* Your goal:
Where does the word "back" show up in the records? Copy every line that holds it.

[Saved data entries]
━━━━━━━━━━━━━━━━

theorem keepsSize_withValue {v : Operand} {k : Word → Outcome} (h : ∀ x, KeepsSize s (k x)) :
    KeepsSize s (withValue s v k p) := keepsSize_orRaise fun x _ => h x

theorem keepsSize_withAddr {i : Instr} {a : Operand} {k : Word → Outcome} (h : ∀ x, KeepsSize s (k x)) :
    KeepsSize s (withAddr s i a k p) := by
  unfold withAddr
  split
  · exact h _
  · exact keepsSize_raise _

theorem keepsSize_memWriteBytes {a : Word} {bs : List Byte} {k : State → Outcome}
    (h : ∀ t : State, t.mem.size = s.mem.size → KeepsSize s (k t)) :
    KeepsSize s (orRaise s (s.memWriteBytes a bs) k) := by
  refine keepsSize_orRaise fun t ht => h t ?_
  obtain ⟨-, rfl⟩ := memWriteBytes_ok ht
  exact setBytes_size _ _ _

theorem keepsSize_writeDest (d : Reg) (x : Word) : KeepsSize s (.next (s.writeDest d x)) :=
  keepsSize_next (by rw [writeDest_mem])

theorem keepsSize_arith (o : ArithOp) (c : Cond) (ty : DType) (d r : Reg) (v : Operand) :
    KeepsSize s (arith o c ty d r v s p) :=
  keepsSize_conditional (keepsSize_withValue fun _ => keepsSize_orRaise fun x _ => keepsSize_writeDest d x)

theorem keepsSize_logical (f : Word → Word → Word) (c : Cond) (d r : Reg) (v : Operand) :
    KeepsSize s (logical f c d r v s p) :=
  keepsSize_conditional (keepsSize_withValue fun _ => keepsSize_writeDest d _)

theorem keepsSize_performService (x : Service) : KeepsSize s (performService x s p) := by
  cases x with
  | printInt | printFloat | printDouble | printChar | exit | exit2 => exact keepsSize_next rfl
  | printString => exact keepsSize_orRaise fun _ _ => keepsSize_next rfl
  | readInt | readFloat | readDouble | readChar => exact keepsSize_next (by rw [setReg_mem, drawn_mem])
  | readString => exact keepsSize_memWriteBytes fun _ ht => keepsSize_next ht

/-- No instruction changes the size of memory, under any configuration. -/
theorem keepsSize_execUnder (i : Instr) : KeepsSize s (execUnder p i s) := by
  cases i with
  | nop => exact keepsSize_next rfl
  | load c d v | loadu c d v =>
    exact keepsSize_conditional (keepsSize_withValue fun _ => keepsSize_writeDest d _)
  | store c r a =>
    exact keepsSize_withAddr fun _ => keepsSize_conditional (keepsSize_memWriteBytes fun _ => keepsSize_next)
  | add c ty d r v | sub c ty d r v | mul c ty d r v | div c ty d r v | idiv c ty d r v =>
    exact keepsSize_arith _ c ty d r v
  | cmp c r v => exact keepsSize_conditional (keepsSize_withValue fun _ => keepsSize_next rfl)
  | b cnd a =>
    refine keepsSize_withAddr fun x => ?_
    split <;> exact keepsSize_next rfl
  | not c d r => exact keepsSize_conditional (keepsSize_writeDest d _)
  | and c d r v | or c d r v | xor c d r v | shr c d r v | shl c d r v => exact keepsSize_logical _ c d r v
  | push c v | call c v =>
    exact keepsSize_conditional (keepsSize_withValue fun _ =>
      keepsSize_memWriteBytes fun _ ht => keepsSize_next ht)
  | ret c =>
    exact keepsSize_conditional (keepsSize_orRaise fun _ _ => keepsSize_orRaise fun _ _ =>
      keepsSize_next (by rw [setReg_mem, setRegs_mem]))
  | syscall c v =>
    refine keepsSize_conditional (keepsSize_withValue fun k => ?_)
    split
    · exact keepsSize_performService _
    · exact keepsSize_raise _

/-- No step changes the size of memory, under any configuration. -/
theorem keepsSize_stepUnder : KeepsSize s (stepUnder p s) := by
  unfold stepUnder cycle
  split
  · split
    · exact keepsSize_raise _
    · split
      · exact keepsSize_raise (s := s.advance) _
      · exact keepsSize_execUnder (s := s.advance) _
  · exact keepsSize_next rfl

/-- No run changes the size of memory, under any configuration. -/
theorem keepsSize_run (init : State) (k : Nat) : KeepsSize s (Host.Core.run (machineUnder p init) k s) := by
  induction k generalizing s with
  | zero => exact keepsSize_next rfl
  | succ k ih =>
    intro t h
    obtain ⟨u, hu, hrest⟩ := run_succ_cases h
    exact (ih t hrest).trans (keepsSize_stepUnder u hu)
end

/-- An instruction of the reference machine keeps the size of memory. -/
theorem keepsSize_exec (i : Instr) (s : State) : KeepsSize s (exec i s) :=
  execUnder_reference i s ▸ keepsSize_execUnder i

/-- Settles O18: what the instruction did tells whether memory is kept; its size is kept by every operation. -/
theorem memoryChangesOnlyByStoringInstructions : Obligations.MemoryChangesOnlyByStoringInstructions := by
  refine ⟨fun i s t h => ⟨keepsSize_exec i s t h, fun hstore hpush hcall hsys => ?_⟩,
    fun _ _ t h => keepsSize_stepUnder t h, fun p init t k h a n => ?_⟩
  · obtain rfl | ⟨r, hf⟩ | ⟨d, x, -, hw⟩ | ⟨hd, hran⟩ := exec_effect_cases h
    · rfl
    · exact hf.mem
    · exact hw.mem
    · exact ran_mem_of_no_dest hd hran hstore hpush hcall hsys
  · have hsize : t.mem.size = p.memSize := keepsSize_run init k t h
    rw [State.fits, hsize]

end Sys2Proof.Machine
end

section
/-! PROOFS. Decoding undoes encoding (spec/30_encoding.md R90 to R105): fields, then operands, then words. -/

namespace Sys2Proof

/-- An instruction's fields hold its opcode and nothing outside its row of R93's table. -/
theorem fieldsInLayout (i : Instr) : Laws.FieldsInLayout.Statement i := by
  cases i <;> exact ⟨rfl, rfl⟩

/-- The fields of an instruction's word. -/
theorem ofWord_encode (i : Instr) : Fields.ofWord (encode i) .arithmetic = encodeFields i := by
  rw [encode, layoutOf_reference, ofWord_toWord]

/-- The opcode of an instruction's word names it. -/
theorem opOfCode_encode (i : Instr) : opOfCode (opcodeOf (encode i)) = some i.op := by
  have h : opcodeOf (encode i) = Config.opcode i.op :=
    (congrArg Fields.opcode (ofWord_encode i)).trans (fieldsInLayout i).1
  rw [h, opOfCode_opcode]

/-! ## The conditional field and the operands read back -/

section
variable (o : Op) (c : Cond) (d s : Reg) (v : Operand)

@[simp] theorem cond_conditional : (Fields.conditional o c).cond = c := by
  obtain ⟨test, cc⟩ := c
  cases test <;> rfl

@[simp] theorem cond_regValue : (Fields.regValue o c d v).cond = c := cond_conditional o c
@[simp] theorem cond_regRegValue : (Fields.regRegValue o c d s v).cond = c := cond_conditional o c
@[simp] theorem cond_arithmetic (t : DType) : (Fields.arithmetic o c t d s v).cond = c := cond_conditional o c
@[simp] theorem cond_valueOnly : (Fields.valueOnly o c v).cond = c := cond_conditional o c

theorem decodeRegValue_encode (k : Reg → Operand → Instr) :
    decodeRegValue (Fields.regValue o c d v) k = .ok (k d v) := by
  simp [decodeRegValue, Fields.regValue]

theorem decodeRegAddr_encode (k : Reg → Operand → Instr) (h : v.isAddr = true) :
    decodeRegAddr (Fields.regValue o c d v) k = .ok (k d v) := by
  simp [decodeRegAddr, Fields.regValue, h]

theorem decodeRegRegValue_encode (k : Reg → Reg → Operand → Instr) :
    decodeRegRegValue (Fields.regRegValue o c d s v) k = .ok (k d s v) := by
  simp [decodeRegRegValue, Fields.regRegValue, Fields.regValue]

theorem decodeValue_encode (k : Operand → Instr) : decodeValue (Fields.valueOnly o c v) k = .ok (k v) := by
  simp [decodeValue, Fields.valueOnly]
end

theorem decodeArithmetic_encode (o : Op) (c : Cond) (t : DType) (d s : Reg) (v : Operand)
    (k : Cond → DType → Reg → Reg → Operand → Instr) :
    decodeRegRegValue (Fields.arithmetic o c t d s v)
      (k (Fields.arithmetic o c t d s v).cond (decodeDType (Fields.arithmetic o c t d s v).dtype)) =
      .ok (k c t d s v) := by
  rw [cond_arithmetic, show (Fields.arithmetic o c t d s v).dtype = encodeDType t from rfl,
    decodeDType_encodeDType]
  exact decodeRegRegValue_encode o c d s v (k c t)

/-- The operands of a well-formed instruction read back from its fields. -/
theorem decodeAs_encodeFields {i : Instr} (h : i.wf = true) : decodeAs i.op (encodeFields i) = .ok i := by
  cases i with
  | nop => rfl
  | load c d v | loadu c d v | cmp c d v =>
    simp only [Instr.op, encodeFields, decodeAs, cond_regValue, decodeRegValue_encode]
  | store c r a =>
    simp only [Instr.op, encodeFields, decodeAs, cond_regValue]
    exact decodeRegAddr_encode _ c r a _ h
  | add c t d s v | sub c t d s v | mul c t d s v | div c t d s v | idiv c t d s v =>
    exact decodeArithmetic_encode _ c t d s v _
  | b cnd a =>
    have ha : decodeAddr (encodeOperand a) = .ok a := decodeAddr_encodeOperand h
    simp only [Instr.op, encodeFields, decodeAs, decodeAddrOnly, ha]
  | not c d s =>
    have hc : (encodeFields (.not c d s)).cond = c := cond_conditional .not c
    simp only [Instr.op, decodeAs, hc]
    simp [decodeRegReg, encodeFields]
  | and c d s v | or c d s v | xor c d s v | shr c d s v | shl c d s v =>
    simp only [Instr.op, encodeFields, decodeAs, cond_regRegValue, decodeRegRegValue_encode]
  | push c v | call c v | syscall c v =>
    simp only [Instr.op, encodeFields, decodeAs, cond_valueOnly, decodeValue_encode]
  | ret c => simp only [Instr.op, encodeFields, decodeAs, cond_conditional]

/-- A well-formed instruction is read back from its word. -/
theorem decode_encode {i : Instr} (h : i.wf = true) : decode (encode i) = .ok i := by
  have hfields := ofWord_encode i
  refine decode_ok_iff.mpr ⟨i.op, opOfCode_encode i, fun hnop => ?_, ?_, ?_, ?_⟩
  · cases i <;> cases hnop
    rfl
  · rw [hfields]
    exact (fieldsInLayout i).2
  · rw [encode, layoutOf_reference]
    exact toWord_top _
  · rw [hfields]
    exact decodeAs_encodeFields h

end Sys2Proof
end

section
/-! PROOFS. Instructions in memory are what the steps run (spec/20_memory.md R73, spec/30_encoding.md R107). -/

namespace Sys2Proof.Machine

/-- A step of the running machine is the instruction that the word at `$ip` decodes to. -/
theorem step_of_decode {s : State} {i : Instr} (hr : s.running) (hf : s.fits s.ip.toNat 8)
    (hd : decode (s.wordAt s.ip.toNat) = .ok i) : step s = exec i s.advance := by
  rw [step_of_running hr, if_pos hf, hd]

/-- The bytes of an instruction, stored, are its word. -/
theorem wordAt_encodeBytes {s t : State} {a : Nat} {i : Instr} (h : t.mem = s.mem.setBytes a (encodeBytes i)) :
    t.wordAt a = encode i := by
  rw [wordAt_setBytes (v := (encode i).toNat) h, BitVec.ofNat_toNat, BitVec.setWidth_eq]

/-- The next step runs an instruction stored at `$ip`. -/
theorem step_of_stored {s : State} {i : Instr} (hr : s.running) (hf : s.fits s.ip.toNat 8) (hi : i.wf = true) :
    step { s with mem := s.mem.setBytes s.ip.toNat (encodeBytes i) } =
      exec i { s with mem := s.mem.setBytes s.ip.toNat (encodeBytes i), ip := s.ip + 8 } := by
  refine step_of_decode (s := { s with mem := s.mem.setBytes s.ip.toNat (encodeBytes i) }) hr ?_ ?_
  · rw [State.fits, setBytes_size]
    exact hf
  · rw [wordAt_encodeBytes (s := s) rfl, decode_encode hi]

━━━━━━━━━━━━━━━━

* Result:
/-! ## The conditional field and the operands read back -/
/-- The operands of a well-formed instruction read back from its fields. -/
/-- A well-formed instruction is read back from its word. -/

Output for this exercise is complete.